The printed output looks like the following image; various glyphs are substituted with larger sans-serif versions of themselves, causing a ransom-note-like appearance.

Corrupted print output from .NET 3.5

We found that changing any one of the conditions above fixes the problem, but unfortunately we need to print XPS using an embedded font, we're still using .NET 3.5, and we have to run on Windows 7.

Strangely enough, printing to the XPS Document Writer print driver, and then printing that document with the XPS Viewer built into Windows 7 doesn't reproduce the problem; it only happens when our app prints directly to an actual printer.

Workaround

I noticed that the XPS Viewer is a native application; this led me to discover the Windows 7 XPS Print API. In conjunction with the (also new in Windows 7) XPS Document API, this lets you print XPS documents from native code.
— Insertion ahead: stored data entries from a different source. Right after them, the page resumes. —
-- ==== Sys2Proof/Laws/Arith.lean ====
section
/-! SUPPORT. What the carry chain, the complement, the negation, the increment and decrement chains and the comparison scan
compute, as numbers: one lemma each. -/

namespace Sys2Proof.Machine

/-- The limbs i, i + 1, … (n of them) of a value. -/
def slice (x : Value) (i n : Nat) : Value := fromLimbs n fun j => limb x (i + j)

theorem slice_succ (x : Value) (i n : Nat) : slice x i (n + 1) = limb x i :: slice x (i + 1) n := by
  rw [slice, fromLimbs_succ]
  simp only [slice, Nat.add_zero]
  congr 1
  apply fromLimbs_congr
  intro j _
  congr 1
  omega

theorem slice_all (x : Value) (n : Nat) (h : x.length = n) : slice x 0 n = x := by
  rw [slice]
  simpa using fromLimbs_limb x n h

/-! ## The carry chain (41_negate_addsub.md R112) -/

@[simp] theorem length_addFrom (a b : Value) (c : BitVec 64) (i n : Nat) : (addFrom a b c i n).length = n := by
  induction n generalizing c i with
  | zero => rfl
  | succ n ih => simp [addFrom, ih]

@[simp] theorem length_addChain (n : Nat) (a b : Value) : (addChain n a b).length = n := length_addFrom a b _ _ n

/-- One accumulation is exact in 64 bits: "< 2^33, fits in 64 bits" (41_negate_addsub.md R112). -/
theorem acc_toNat (c : BitVec 64) (l m : Limb) (hc : c.toNat ≤ 1) :
    (c + l.setWidth 64 + m.setWidth 64).toNat = c.toNat + l.toNat + m.toNat := by
  have hl := l.isLt
  have hm := m.isLt
  simp only [BitVec.toNat_add, BitVec.toNat_setWidth]
  omega

/-- From a carry of at most 1 the chain adds the carry and the two slices modulo 2^(32 n). -/
theorem valueNat_addFrom (a b : Value) (c : BitVec 64) (i n : Nat) (hc : c.toNat ≤ 1) :
    valueNat (addFrom a b c i n) = (c.toNat + valueNat (slice a i n) + valueNat (slice b i n)) % 2 ^ (32 * n) := by
  induction n generalizing c i with
  | zero => simp [addFrom, valueNat, Nat.mod_one]
  | succ n ih =>
    have hl := (limb a i).isLt
    have hm := (limb b i).isLt
    have hacc := acc_toNat c (limb a i) (limb b i) hc
    generalize hA : c + (limb a i).setWidth 64 + (limb b i).setWidth 64 = acc at hacc
    have hcarry : ((acc.extractLsb' 32 32).setWidth 64).toNat = acc.toNat / 2 ^ 32 := by
      simp only [BitVec.toNat_setWidth, BitVec.extractLsb'_toNat, Nat.shiftRight_eq_div_pow]
      omega
    have hlow : (acc.extractLsb' 0 32).toNat = acc.toNat % 2 ^ 32 := by
      simp [BitVec.extractLsb'_toNat]
    have h1 : ((acc.extractLsb' 32 32).setWidth 64).toNat ≤ 1 := by rw [hcarry]; omega
    rw [addFrom]
    simp only [hA]
    rw [valueNat_cons, ih _ _ h1, hcarry, hlow, slice_succ, slice_succ, valueNat_cons, valueNat_cons,
      show 32 * (n + 1) = 32 + 32 * n from by ring, pow_add, Nat.mod_mul]
    have e : c.toNat + ((limb a i).toNat + 2 ^ 32 * valueNat (slice a (i + 1) n)) +
        ((limb b i).toNat + 2 ^ 32 * valueNat (slice b (i + 1) n)) =
        acc.toNat + 2 ^ 32 * (valueNat (slice a (i + 1) n) + valueNat (slice b (i + 1) n)) := by
      rw [hacc]; ring
    rw [e, Nat.add_mul_mod_self_left, Nat.add_mul_div_left _ _ (by norm_num : 0 < 2 ^ 32), Nat.add_assoc]

/-- `addChain(a, b) = (a + b) mod 2^N` (41_negate_addsub.md R112). -/
theorem valueNat_addChain (n : Nat) (a b : Value) (ha : a.length = n) (hb : b.length = n) :
    valueNat (addChain n a b) = (valueNat a + valueNat b) % 2 ^ (32 * n) := by
  rw [addChain, valueNat_addFrom a b 0#64 0 n (by simp), slice_all a n ha, slice_all b n hb]
  simp

/-! ## Complement and negation (41_negate_addsub.md R110, R111) -/

@[simp] theorem length_notValue (n : Nat) (a : Value) : (notValue n a).length = n := by simp [notValue]

@[simp] theorem length_oneValue (n : Nat) : (oneValue n).length = n := by simp [oneValue]

@[simp] theorem length_negValue (n : Nat) (a : Value) : (negValue n a).length = n := by simp [negValue]

/-- The complement and its value add up to all ones. -/
theorem valueNat_notValue (n : Nat) (a : Value) (h : a.length = n) :
    valueNat (notValue n a) + valueNat a = 2 ^ (32 * n) - 1 := by
  have key : ∀ m, valueNat (fromLimbs m fun i => limb a i ^^^ 0xFFFFFFFF#32) + valueNat (fromLimbs m (limb a)) =
      2 ^ (32 * m) - 1 := by
    intro m
    induction m with
    | zero => simp [fromLimbs, valueNat]
    | succ m ih =>
      have hx : (limb a m ^^^ 0xFFFFFFFF#32).toNat + (limb a m).toNat = 2 ^ 32 - 1 := by
        have e : limb a m ^^^ 0xFFFFFFFF#32 = ~~~(limb a m) := by
          rw [show (0xFFFFFFFF#32 : BitVec 32) = BitVec.allOnes 32 from by decide, BitVec.xor_allOnes]
        have hl := (limb a m).isLt
        rw [e, BitVec.toNat_not]
        omega
      rw [valueNat_fromLimbs_succ, valueNat_fromLimbs_succ]
      have hp : 0 < 2 ^ (32 * m) := by positivity
      have e : 2 ^ (32 * (m + 1)) = 2 ^ (32 * m) * 2 ^ 32 := by rw [Nat.mul_add, pow_add]
      have e2 : 2 ^ (32 * m) * (limb a m ^^^ 0xFFFFFFFF#32).toNat + 2 ^ (32 * m) * (limb a m).toNat =
          2 ^ (32 * m) * (2 ^ 32 - 1) := by rw [← Nat.mul_add, hx]
      rw [e]
      omega
  have := key n
  rwa [fromLimbs_limb a n h] at this

theorem valueNat_oneValue (n : Nat) (h : 1 ≤ n) : valueNat (oneValue n) = 1 := by
  obtain ⟨m, rfl⟩ := Nat.exists_eq_add_of_le h
  have hz : ∀ k, valueNat (fromLimbs k fun _ => 0#32) = 0 := by
    intro k
    induction k with
    | zero => rfl
    | succ k ih => rw [valueNat_fromLimbs_succ, ih]; simp
  rw [oneValue, Nat.add_comm, fromLimbs_succ, valueNat_cons]
  simp [hz]

/-- `NEG gives (2^N − a) mod 2^N` (41_negate_addsub.md R117). -/
theorem valueNat_negValue (n : Nat) (a : Value) (hn : 1 ≤ n) (h : a.length = n) :
    valueNat (negValue n a) = (2 ^ (32 * n) - valueNat a) % 2 ^ (32 * n) := by
  have h1 := valueNat_notValue n a h
  have h2 := valueNat_lt a
  rw [h] at h2
  rw [negValue, valueNat_addChain n _ _ (by simp) (by simp), valueNat_oneValue n hn]
  congr 1
  omega

/-! ## Increment and decrement (42_incdec.md R130) -/

@[simp] theorem length_incChain (a : Value) : (incChain a).length = a.length := by
  induction a with
  | nil => rfl
  | cons l rest ih => simp only [incChain]; split <;> simp [ih]

@[simp] theorem length_decChain (a : Value) : (decChain a).length = a.length := by
  induction a with
  | nil => rfl
  | cons l rest ih => simp only [decChain]; split <;> simp [ih]

/-- `incChain(a) = (a + 1) mod 2^N` (42_incdec.md R130). -/
theorem valueNat_incChain (a : Value) : valueNat (incChain a) = (valueNat a + 1) % 2 ^ (32 * a.length) := by
  induction a with
  | nil => simp [incChain, valueNat]
  | cons l rest ih =>
    have hl := l.isLt
    have hr := valueNat_lt rest
    have hw : (l + 1#32).toNat = (l.toNat + 1) % 2 ^ 32 := by simp [BitVec.toNat_add]
    have e : 2 ^ (32 * (l :: rest).length) = 2 ^ 32 * 2 ^ (32 * rest.length) := by
      rw [List.length_cons, Nat.mul_add, pow_add, mul_comm]
    simp only [incChain]
    split
    · next h =>
      have hne : (l + 1#32).toNat ≠ 0 := fun h0 => h (BitVec.eq_of_toNat_eq h0)
      rw [valueNat_cons, valueNat_cons, hw, e, Nat.mod_eq_of_lt (a := _ + _ + 1)]
      · omega
      · have : 2 ^ 32 * (valueNat rest + 1) ≤ 2 ^ 32 * 2 ^ (32 * rest.length) := Nat.mul_le_mul_left _ hr
        omega
    · next h =>
      have h0 : l + 1#32 = 0#32 := not_not.1 h
      have hn : l.toNat + 1 = 2 ^ 32 := by
        have := congrArg BitVec.toNat h0
        rw [hw] at this
        simp at this
        omega
      rw [valueNat_cons, valueNat_cons, ih, h0, e]
      have : l.toNat + 2 ^ 32 * valueNat rest + 1 = 2 ^ 32 * (valueNat rest + 1) := by omega
      rw [this, Nat.mul_mod_mul_left]
      simp

/-- `decChain(a) = (a − 1) mod 2^N` (42_incdec.md R130). -/
theorem valueNat_decChain (a : Value) :
    valueNat (decChain a) = (valueNat a + (2 ^ (32 * a.length) - 1)) % 2 ^ (32 * a.length) := by
  induction a with
  | nil => simp [decChain, valueNat]
  | cons l rest ih =>
    have hl := l.isLt
    have hr := valueNat_lt rest
    have hp : 0 < 2 ^ (32 * rest.length) := by positivity
    have e : 2 ^ (32 * (l :: rest).length) = 2 ^ 32 * 2 ^ (32 * rest.length) := by
      rw [List.length_cons, Nat.mul_add, pow_add, mul_comm]
    have hle : 2 ^ 32 * (valueNat rest + 1) ≤ 2 ^ 32 * 2 ^ (32 * rest.length) := Nat.mul_le_mul_left _ hr
    simp only [decChain]
    by_cases h0 : l = 0#32
    · subst h0
      rw [if_neg (by decide), valueNat_cons, valueNat_cons, ih, e]
      generalize 2 ^ (32 * rest.length) = M at *
      have hd : (0#32 - 1#32 : BitVec 32).toNat = 2 ^ 32 - 1 := by decide
      rw [hd]
      simp only [BitVec.toNat_ofNat, Nat.zero_mod, Nat.zero_add]
      have e2 : 2 ^ 32 * valueNat rest + (2 ^ 32 * M - 1) = (2 ^ 32 - 1) + 2 ^ 32 * (valueNat rest + (M - 1)) := by omega
      rw [e2, Nat.mod_mul, Nat.add_mul_mod_self_left, Nat.add_mul_div_left _ _ (by norm_num : 0 < 2 ^ 32)]
      norm_num
    · have hpos : 0 < l.toNat := by
        rcases Nat.eq_zero_or_pos l.toNat with h | h
        · exact absurd (BitVec.eq_of_toNat_eq (by simpa using h)) h0
        · exact h
      have hw : (l - 1#32).toNat = l.toNat - 1 := by
        rw [BitVec.toNat_sub]
        simp
        omega
      have hne : l - 1#32 ≠ 0xFFFFFFFF#32 := by
        intro h
        have := congrArg BitVec.toNat h
        rw [hw] at this
        simp at this
        omega
      rw [if_pos hne, valueNat_cons, valueNat_cons, hw, e]
      generalize 2 ^ (32 * rest.length) = M at *
      have e2 : l.toNat + 2 ^ 32 * valueNat rest + (2 ^ 32 * M - 1) =
          (l.toNat - 1 + 2 ^ 32 * valueNat rest) + 2 ^ 32 * M := by omega
      rw [e2, Nat.add_mod_right, Nat.mod_eq_of_lt (by omega)]

/-! ## Comparison (44_compare.md R160, R161) -/

/-- CMP's scan of the low n limbs is the order of the numbers they make. -/
theorem compareLimbs_eq (a b : Value) (n : Nat) :
    compareLimbs a b n = compare (valueNat (fromLimbs n (limb a))) (valueNat (fromLimbs n (limb b))) := by
  induction n with
  | zero => simp [compareLimbs, fromLimbs, valueNat]
  | succ n ih =>
    have ha := valueNat_lt (fromLimbs n (limb a))
    have hb := valueNat_lt (fromLimbs n (limb b))
    rw [length_fromLimbs] at ha hb
    rw [compareLimbs, ih, valueNat_fromLimbs_succ, valueNat_fromLimbs_succ]
    generalize valueNat (fromLimbs n (limb a)) = x at *
    generalize valueNat (fromLimbs n (limb b)) = y at *
    generalize 2 ^ (32 * n) = M at *
    split
    · next h =>
      have : M * ((limb a n).toNat + 1) ≤ M * (limb b n).toNat := Nat.mul_le_mul_left _ h
      rw [Nat.mul_add, Nat.mul_one] at this
      exact (Nat.compare_eq_lt.2 (by omega)).symm
    · split
      · next h =>
        have : M * ((limb b n).toNat + 1) ≤ M * (limb a n).toNat := Nat.mul_le_mul_left _ h
        rw [Nat.mul_add, Nat.mul_one] at this
        exact (Nat.compare_eq_gt.2 (by omega)).symm
      · have e : (limb a n).toNat = (limb b n).toNat := by omega
        rw [e]
        rcases Nat.lt_trichotomy x y with h | h | h
        · rw [Nat.compare_eq_lt.2 h, Nat.compare_eq_lt.2 (by omega)]
        · rw [Nat.compare_eq_eq.2 h, Nat.compare_eq_eq.2 (by omega)]
        · rw [Nat.compare_eq_gt.2 h, Nat.compare_eq_gt.2 (by omega)]

end Sys2Proof.Machine
end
We were able to solve the problem by automating the workaround described above: our code writes its output to an XpsDocumentWriter backed by a temporary file (instead of a PrintQueue); we then use the native APIs to print the temporary XPS file to the currently-selected printer.

The first part is to define the native methods and COM interfaces we will need. (And, as noted in this StackOverflow question, the IXpsPrintJobStream interface is either declared or implemented incorrectly, so we have to call the Close method as if it existed on ISequentialStream.)

With those declared, the printing code can be written. This method (which should be called on a background thread), prints a XPS file to a specific printer, returning true if printing succeeded. (If it fails, the application should fall back to the .NET printing APIs.)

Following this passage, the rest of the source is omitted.